(Stored items)
————————
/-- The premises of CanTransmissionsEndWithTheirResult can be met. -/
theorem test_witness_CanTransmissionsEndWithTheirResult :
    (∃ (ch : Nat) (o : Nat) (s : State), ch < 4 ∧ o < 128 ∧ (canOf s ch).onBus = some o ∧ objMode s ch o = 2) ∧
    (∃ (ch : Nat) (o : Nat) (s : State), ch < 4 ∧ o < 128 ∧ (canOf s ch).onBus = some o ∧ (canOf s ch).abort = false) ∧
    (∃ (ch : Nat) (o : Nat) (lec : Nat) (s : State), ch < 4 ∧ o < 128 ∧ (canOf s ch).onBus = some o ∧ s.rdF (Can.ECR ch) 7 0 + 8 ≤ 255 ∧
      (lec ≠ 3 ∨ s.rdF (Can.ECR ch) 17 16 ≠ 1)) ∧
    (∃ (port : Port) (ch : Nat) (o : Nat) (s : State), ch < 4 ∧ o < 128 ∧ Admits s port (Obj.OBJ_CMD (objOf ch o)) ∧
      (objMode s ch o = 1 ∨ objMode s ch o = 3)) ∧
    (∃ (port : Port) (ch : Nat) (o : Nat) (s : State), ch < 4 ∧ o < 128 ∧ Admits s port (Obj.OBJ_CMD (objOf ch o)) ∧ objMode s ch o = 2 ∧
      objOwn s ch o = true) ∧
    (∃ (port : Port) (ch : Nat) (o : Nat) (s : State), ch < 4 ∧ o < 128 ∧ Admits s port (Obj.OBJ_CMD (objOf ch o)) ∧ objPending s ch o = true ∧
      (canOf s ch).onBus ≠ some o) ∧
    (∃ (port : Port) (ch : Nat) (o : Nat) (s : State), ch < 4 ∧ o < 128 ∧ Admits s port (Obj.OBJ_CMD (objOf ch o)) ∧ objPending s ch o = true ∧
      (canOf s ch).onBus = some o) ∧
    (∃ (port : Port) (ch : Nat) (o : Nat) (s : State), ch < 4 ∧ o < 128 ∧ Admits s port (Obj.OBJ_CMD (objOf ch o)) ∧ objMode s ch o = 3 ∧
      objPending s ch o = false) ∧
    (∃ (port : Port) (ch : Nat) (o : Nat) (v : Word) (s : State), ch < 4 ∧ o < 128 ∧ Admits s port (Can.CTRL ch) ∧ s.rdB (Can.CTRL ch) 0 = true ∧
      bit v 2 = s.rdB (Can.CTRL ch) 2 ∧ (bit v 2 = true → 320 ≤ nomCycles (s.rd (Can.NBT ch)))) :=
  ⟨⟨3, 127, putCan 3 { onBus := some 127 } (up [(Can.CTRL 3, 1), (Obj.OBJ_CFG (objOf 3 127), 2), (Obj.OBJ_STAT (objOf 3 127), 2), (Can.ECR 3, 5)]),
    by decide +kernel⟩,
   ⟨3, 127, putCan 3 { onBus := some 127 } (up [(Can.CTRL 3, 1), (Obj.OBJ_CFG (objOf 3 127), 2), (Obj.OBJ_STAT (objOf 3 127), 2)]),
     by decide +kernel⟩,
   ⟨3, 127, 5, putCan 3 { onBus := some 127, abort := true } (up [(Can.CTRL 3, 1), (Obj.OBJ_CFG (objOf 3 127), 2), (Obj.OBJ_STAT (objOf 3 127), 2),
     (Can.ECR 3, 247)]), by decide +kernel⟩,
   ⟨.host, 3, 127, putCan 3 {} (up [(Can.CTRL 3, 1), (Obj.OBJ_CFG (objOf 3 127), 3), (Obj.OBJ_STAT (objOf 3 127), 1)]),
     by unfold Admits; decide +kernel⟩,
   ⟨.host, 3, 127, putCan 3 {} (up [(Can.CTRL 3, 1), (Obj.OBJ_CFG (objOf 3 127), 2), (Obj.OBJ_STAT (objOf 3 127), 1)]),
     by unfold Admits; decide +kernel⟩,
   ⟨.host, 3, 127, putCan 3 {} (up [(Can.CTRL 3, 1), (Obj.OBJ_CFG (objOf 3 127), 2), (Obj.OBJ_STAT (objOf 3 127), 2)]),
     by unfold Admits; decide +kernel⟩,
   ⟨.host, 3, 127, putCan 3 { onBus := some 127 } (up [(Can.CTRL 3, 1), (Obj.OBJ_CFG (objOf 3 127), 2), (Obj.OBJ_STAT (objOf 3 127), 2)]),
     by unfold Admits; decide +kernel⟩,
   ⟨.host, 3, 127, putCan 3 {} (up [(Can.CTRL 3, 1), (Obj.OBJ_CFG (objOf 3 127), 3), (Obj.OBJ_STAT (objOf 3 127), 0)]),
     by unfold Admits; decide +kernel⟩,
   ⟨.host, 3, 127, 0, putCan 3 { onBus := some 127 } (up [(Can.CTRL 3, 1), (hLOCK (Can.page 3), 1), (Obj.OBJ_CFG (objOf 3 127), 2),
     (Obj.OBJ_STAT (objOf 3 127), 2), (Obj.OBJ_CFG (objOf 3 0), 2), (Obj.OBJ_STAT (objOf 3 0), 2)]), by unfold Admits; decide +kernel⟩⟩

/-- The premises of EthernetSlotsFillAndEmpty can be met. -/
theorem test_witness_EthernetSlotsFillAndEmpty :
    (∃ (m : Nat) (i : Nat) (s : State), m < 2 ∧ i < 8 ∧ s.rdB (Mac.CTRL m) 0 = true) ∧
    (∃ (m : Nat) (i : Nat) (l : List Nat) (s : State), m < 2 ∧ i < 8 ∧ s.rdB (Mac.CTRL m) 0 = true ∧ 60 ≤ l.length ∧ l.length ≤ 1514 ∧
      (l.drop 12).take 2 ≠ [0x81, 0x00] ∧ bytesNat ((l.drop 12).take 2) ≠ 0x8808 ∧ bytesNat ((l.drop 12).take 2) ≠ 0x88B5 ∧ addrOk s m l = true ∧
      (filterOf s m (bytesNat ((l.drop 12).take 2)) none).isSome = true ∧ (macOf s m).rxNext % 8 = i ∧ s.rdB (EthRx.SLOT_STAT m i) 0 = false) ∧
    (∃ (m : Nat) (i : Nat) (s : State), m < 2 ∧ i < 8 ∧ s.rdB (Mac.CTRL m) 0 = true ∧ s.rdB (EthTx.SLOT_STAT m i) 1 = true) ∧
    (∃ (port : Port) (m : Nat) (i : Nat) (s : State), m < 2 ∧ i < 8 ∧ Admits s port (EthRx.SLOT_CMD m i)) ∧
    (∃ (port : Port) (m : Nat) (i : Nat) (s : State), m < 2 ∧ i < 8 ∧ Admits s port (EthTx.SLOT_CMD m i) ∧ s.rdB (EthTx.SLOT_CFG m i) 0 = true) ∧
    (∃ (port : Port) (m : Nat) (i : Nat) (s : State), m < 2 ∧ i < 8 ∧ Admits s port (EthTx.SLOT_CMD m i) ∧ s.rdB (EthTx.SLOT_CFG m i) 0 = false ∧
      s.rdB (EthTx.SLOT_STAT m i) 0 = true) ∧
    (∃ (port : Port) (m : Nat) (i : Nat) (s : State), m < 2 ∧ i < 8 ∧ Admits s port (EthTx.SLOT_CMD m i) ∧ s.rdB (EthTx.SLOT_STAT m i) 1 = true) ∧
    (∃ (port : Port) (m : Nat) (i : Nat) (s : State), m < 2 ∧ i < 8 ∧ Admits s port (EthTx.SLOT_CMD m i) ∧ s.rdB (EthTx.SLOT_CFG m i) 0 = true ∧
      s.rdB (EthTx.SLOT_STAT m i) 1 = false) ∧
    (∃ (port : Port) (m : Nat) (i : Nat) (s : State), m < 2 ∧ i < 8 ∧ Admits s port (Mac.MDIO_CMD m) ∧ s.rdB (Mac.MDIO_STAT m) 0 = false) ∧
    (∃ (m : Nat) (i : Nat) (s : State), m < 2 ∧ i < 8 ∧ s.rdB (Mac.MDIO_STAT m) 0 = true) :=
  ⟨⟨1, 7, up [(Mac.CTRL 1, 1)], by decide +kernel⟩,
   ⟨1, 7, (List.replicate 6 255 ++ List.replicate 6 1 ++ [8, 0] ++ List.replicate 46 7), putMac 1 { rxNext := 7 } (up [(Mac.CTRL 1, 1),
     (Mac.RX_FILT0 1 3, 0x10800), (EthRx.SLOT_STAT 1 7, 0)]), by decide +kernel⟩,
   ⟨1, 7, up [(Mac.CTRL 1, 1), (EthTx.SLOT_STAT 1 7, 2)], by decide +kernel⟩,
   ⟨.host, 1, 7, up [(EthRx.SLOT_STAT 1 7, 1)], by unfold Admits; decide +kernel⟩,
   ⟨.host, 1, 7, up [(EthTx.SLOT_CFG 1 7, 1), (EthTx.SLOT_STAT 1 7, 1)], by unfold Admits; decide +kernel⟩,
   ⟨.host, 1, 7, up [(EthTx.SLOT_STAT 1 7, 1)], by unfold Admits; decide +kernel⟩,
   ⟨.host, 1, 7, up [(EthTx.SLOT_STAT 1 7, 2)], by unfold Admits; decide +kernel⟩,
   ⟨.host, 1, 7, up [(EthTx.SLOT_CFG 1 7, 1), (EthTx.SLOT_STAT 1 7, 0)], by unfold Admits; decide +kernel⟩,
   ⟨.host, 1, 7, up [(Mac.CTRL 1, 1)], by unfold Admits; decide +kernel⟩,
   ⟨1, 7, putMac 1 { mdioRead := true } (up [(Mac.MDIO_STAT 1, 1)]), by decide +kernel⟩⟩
————————
**What is expected**
The response must hold only the lines above from the line with "(EthTx.SLOT_CFG m i) 0 = true) ∧" through the line with "i) ∧ s.rdB (EthTx.SLOT_STAT", each copied exactly, both ends kept.

**Result**
    (∃ (port : Port) (m : Nat) (i : Nat) (s : State), m < 2 ∧ i < 8 ∧ Admits s port (EthTx.SLOT_CMD m i) ∧ s.rdB (EthTx.SLOT_CFG m i) 0 = true) ∧
    (∃ (port : Port) (m : Nat) (i : Nat) (s : State), m < 2 ∧ i < 8 ∧ Admits s port (EthTx.SLOT_CMD m i) ∧ s.rdB (EthTx.SLOT_CFG m i) 0 = false ∧
      s.rdB (EthTx.SLOT_STAT m i) 0 = true) ∧
    (∃ (port : Port) (m : Nat) (i : Nat) (s : State), m < 2 ∧ i < 8 ∧ Admits s port (EthTx.SLOT_CMD m i) ∧ s.rdB (EthTx.SLOT_STAT m i) 1 = true) ∧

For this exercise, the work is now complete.